Seychelles plans wide-scale renewable energy projects
According to the Seychelles Minister for Environment, Energy and Climate Change, Didier Dogley, soon his ministry will be launching a renewable energy project for companies to provide at least 5 megawatt electricity for the archipelago’s most populated island of Mahe.
Dogley says when this is completed it will be a big step forward towards reducing the Indian Ocean islands fuel consumption although he adds, “if we can convert the current of the sea into renewable energy this will be the ultimate solution for Seychelles!”
“Within one year from 2014 to 2015, we have seen 2.5 per cent uptake of renewable energy and the target is by 2030 to have 15 per cent but if we go at this rate we probably will hit that target before 2020…” said Dogley, after he switched on the solar system on Cousin island in a ceremony on Wednesday.
Two days earlier, on the Seychelles National Day, June 29, the islands’ President James Michel announced in his traditional address, new measures to encourage the Seychellois population of around 90,000 people to use renewable energy in terms of electricity use as well as transportation.
He announced that financial and technical support will be provided to families to install solar panels on their homes as of 2016, which will include providing subsidies to families based on certain criteria.
“It will also be compulsory for every new house and building to have its own solar panels installed.

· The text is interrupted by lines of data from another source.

/-! ## The statements -/

/-- Settles O12: the step answers one proper response, which is delivered or left on the channel. -/
theorem acceptedRequestGetsOneResponse : Obligations.AcceptedRequestGetsOneResponse := by
  intro s r rest hready
  constructor
  · intro hh
    obtain ⟨t, q, h, hq, hproper, -, -, hhost, hresp⟩ := step_answersProperly hready hh
    exact ⟨t.deliver, q, h, by simp [hq, hresp], Response.isStatusCode_of_proper hproper, by simp,
      by simp [State.requestIndex, hq, hresp], by simp [hhost]⟩
  · intro hh
    obtain ⟨t, q, h, hq, hproper, -, -, hhost, hresp⟩ := step_answersProperly hready hh
    exact ⟨t, q, h, hresp, Response.isStatusCode_of_proper hproper, hq, congrArg List.length hresp, hhost⟩

/-- Settles O39: a request that reports a recoverable code raised that error. -/
theorem recoverableErrorsChangeNothing : Obligations.RecoverableErrorsChangeNothing := by
  intro r s t q h hq hc
  exact (execRequest_reports_code h hq).completesRecoverable hc

/-- Settles O40: a request that reports a fatal code raised that error, which a faulted block does not. -/
theorem fatalErrorsLatchTheirCode : Obligations.FatalErrorsLatchTheirCode := by
  intro r s t q h hq hc
  exact (execRequest_reports_code h hq).completesFatal hc

/-- Settles O41: the refusal comes before all else a request can do, and who clears the latch is what O42 says. -/
theorem faultedBlockRefusesUntilReset : Obligations.FaultedBlockRefusesUntilReset := by
  obtain ⟨-, -, hcleared, -⟩ := onlyFatalErrorsSetTheLatch
  exact ⟨fun r s hs => ⟨_, execRequest_of_fault hs r, s.refuseFaulted_completesRefused hs _⟩,
    fun s t hs h ht => hcleared s t h hs ht⟩

/-- Settles O45; RESIZE's two conditions exclude each other since the cursor lies within the store. -/
theorem firstConditionIsReported : Obligations.FirstConditionIsReported :=
  ⟨fun r s => (execRequest_reports r s).responds, fun n _ hinv => hinv.resize_conditions_exclusive n.toNat⟩

/-- Settles O15, by the equation of a step without an action of the host. -/
theorem idleBlockKeepsItsState : Obligations.IdleBlockKeepsItsState :=
  fun _ => step_of_idle

end Sys2Proof.Machine

/-! The statements about reset and hazards (70_reset_and_hazards.md): what a reset does to the block, the responses to a
program of requests, and the bytes a field touches. First come facts they use: the equations of a step under reset, the
response to the first request of a program, and how many bytes a field touches by where in its first byte it starts. -/

namespace Sys2Proof.Machine

/-! ## A step under reset -/

section
variable {s : State} {rest : List HostEvent}

/-- An edge with `rst = 1` sets `S` and empties the channel, whatever the host does next. -/
theorem portUnderReset_resetsS (s : State) :
    (State.resetWith s.config).sameS (portUnderReset s) ∧ (portUnderReset s).rsp = none := by
  unfold portUnderReset
  split <;> exact ⟨⟨rfl, rfl, rfl, rfl⟩, rfl⟩

theorem portUnderReset_of_driveReset {level : Bool} (hh : s.host = .driveReset level :: rest) :
    portUnderReset s = (s.applyReset.withHost rest).withRst level := by
  rw [portUnderReset, hh]

/-- A request waits while `rst` is 1. -/
theorem portUnderReset_of_request {r : Request} {takes : Bool} (hh : s.host = .request r takes :: rest) :
    portUnderReset s = s.applyReset := by
  rw [portUnderReset, hh]

theorem portUnderReset_rst (hr : s.rst = true) (hn : ¬ ∃ rest, s.host = .driveReset false :: rest) :
    (portUnderReset s).rst = true := by
  unfold portUnderReset
  split
  case h_1 level rest hh =>
    cases level with
    | true => rfl
    | false => exact absurd ⟨rest, hh⟩ hn
  all_goals exact hr

/-- Driving `rst` to 1 has one effect, whether or not the block is under reset already. -/
theorem step_of_driveReset_true (hh : s.host = .driveReset true :: rest) :
    step s = .next ((s.applyReset.withHost rest).withRst true) := by
  cases hr : s.rst with
  | true => rw [step_of_rst hr, portUnderReset_of_driveReset hh]
  | false => exact step_of_driveReset hr hh

theorem State.reqReady_of_rst (hr : s.rst = true) : s.reqReady = false := by
  simp [State.reqReady, hr]

theorem State.rspValid_of_rst (hr : s.rst = true) : s.rspValid = false := by
  simp [State.rspValid, hr]

theorem State.reqReady_of_idle (hr : s.rst = false) (hq : s.rsp = none) : s.reqReady = true := by
  simp [State.reqReady, hr, hq]

end

/-! ## The run of a program -/

theorem run_succ_of_step {M : Host.Core} {s t : M.State} (h : M.step s = .next t) (k : Nat) :
    M.run (k + 1) s = M.run k t := by
  rw [Host.Core.run, h]

/-- The first request of a program is accepted and its response delivered, and the rest of the program is next. -/
theorem step_of_program {s : State} {r : Request} {rs : List Request} (hready : s.reqReady = true)
    (hh : s.host = programEvents (r :: rs)) :
    ∃ t q, step s = .next t ∧ t.responses = s.responses ++ [q] ∧ q.proper = true ∧ t.host = programEvents rs ∧
      t.reqReady = true := by
  obtain ⟨t, q, h, hq, hproper, -, hrst, hhost, hresp⟩ := step_answersProperly (rest := programEvents rs) hready hh
  have hr : t.deliver.rst = false := by simp [hrst, State.rst_of_reqReady hready]
  exact ⟨t.deliver, q, h, by simp [hq, hresp], hproper, by simp [hhost], State.reqReady_of_idle hr t.deliver_rsp⟩

/-! ## The bytes a field touches -/

/-- Of the start only its offset in its byte counts: the field's last bit lies that many bits and `len - 1` more beyond
the first bit of the first byte. -/
theorem bytesTouched_eq (start : Nat) {len : Nat} (h : 1 ≤ len) :
    bytesTouched start len = (bitOffsetInByte start + len - 1) / 8 + 1 := by
  unfold bytesTouched byteIndex bitOffsetInByte
  omega

/-! ## The statements -/

/-- Settles O16, by the equations of a step under reset; that nothing else clears the latch is O42's. -/
theorem resetClearsTheBlock : Obligations.ResetClearsTheBlock := by
  obtain ⟨-, -, hcleared, -⟩ := onlyFatalErrorsSetTheLatch
  refine ⟨fun s rest hh => ?_, fun s hr => ?_, fun s t hs h ht => hcleared s t h hs ht⟩
  · exact ⟨_, step_of_driveReset_true hh, ⟨rfl, rfl, rfl, rfl⟩, rfl, ⟨s.responses, rfl⟩, rfl, rfl, rfl,
      State.reqReady_of_rst rfl, State.rspValid_of_rst rfl⟩
  · obtain ⟨hS, hrsp⟩ := portUnderReset_resetsS s
    refine ⟨State.reqReady_of_rst hr, State.rspValid_of_rst hr, _, step_of_rst hr, hS, hrsp, ?_,
      portUnderReset_rst hr, ?_⟩
    · rintro ⟨rest, hh⟩
      rw [portUnderReset_of_driveReset hh]
      exact ⟨rfl, State.reqReady_of_idle rfl rfl⟩
    · intro r takes rest hh
      rw [portUnderReset_of_request hh, State.applyReset_host]

/-- Settles O17, by induction on the requests: each step answers the first one and leaves the program of the others. -/
theorem programOfKRequestsGetsKResponses : Obligations.ProgramOfKRequestsGetsKResponses := by
  intro rs
  induction rs with
  | nil => exact fun s hready hh => ⟨s, [], rfl, by simp, rfl, by simp, hh, hready⟩
  | cons r rs ih =>
    intro s hready hh
    obtain ⟨u, q, hstep, hresp, hproper, hhost, hu⟩ := step_of_program hready hh
    obtain ⟨t, qs, hrun, hresps, hlen, hall, hend, ht⟩ := ih u hu hhost
    exact ⟨t, q :: qs, (run_succ_of_step (M := core) hstep rs.length).trans hrun, by simp [hresps, hresp], by simp [hlen],
      List.forall_mem_cons.mpr ⟨hproper, hall⟩, hend, ht⟩

/-- Settles O51: a start is at most 7 bits into its byte, and offset 7 needs the most bytes. -/
theorem fieldTouchesBoundedBytes : Obligations.FieldTouchesBoundedBytes := by
  intro len h
  refine ⟨fun start => ?_, 7, ?_⟩
  · rw [bytesTouched_eq start h]
    have hoff : bitOffsetInByte start < 8 := Nat.mod_lt start (by decide)
    omega
  · have hoff : bitOffsetInByte 7 = 7 := rfl
    rw [bytesTouched_eq 7 h, hoff]
    omega

end Sys2Proof.Machine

Here, too, a certain level of subvention may be applicable, depending on set criteria,” said Michel.
“With the same aim in mind, with effect from 15th July 2015, duty on all electric vehicles will be abolished. At the same time, duty on hybrid vehicles will be reduced to five percent. This measure will help promote our policy of clean and renewable energy,” he said.
Seychelles recently introduced an incentive to encourage the use of renewable energy through the financial rebate scheme which allows small businesses and private dwellings to invest in photovoltaic systems at a financial rebate of 35 per cent on installation.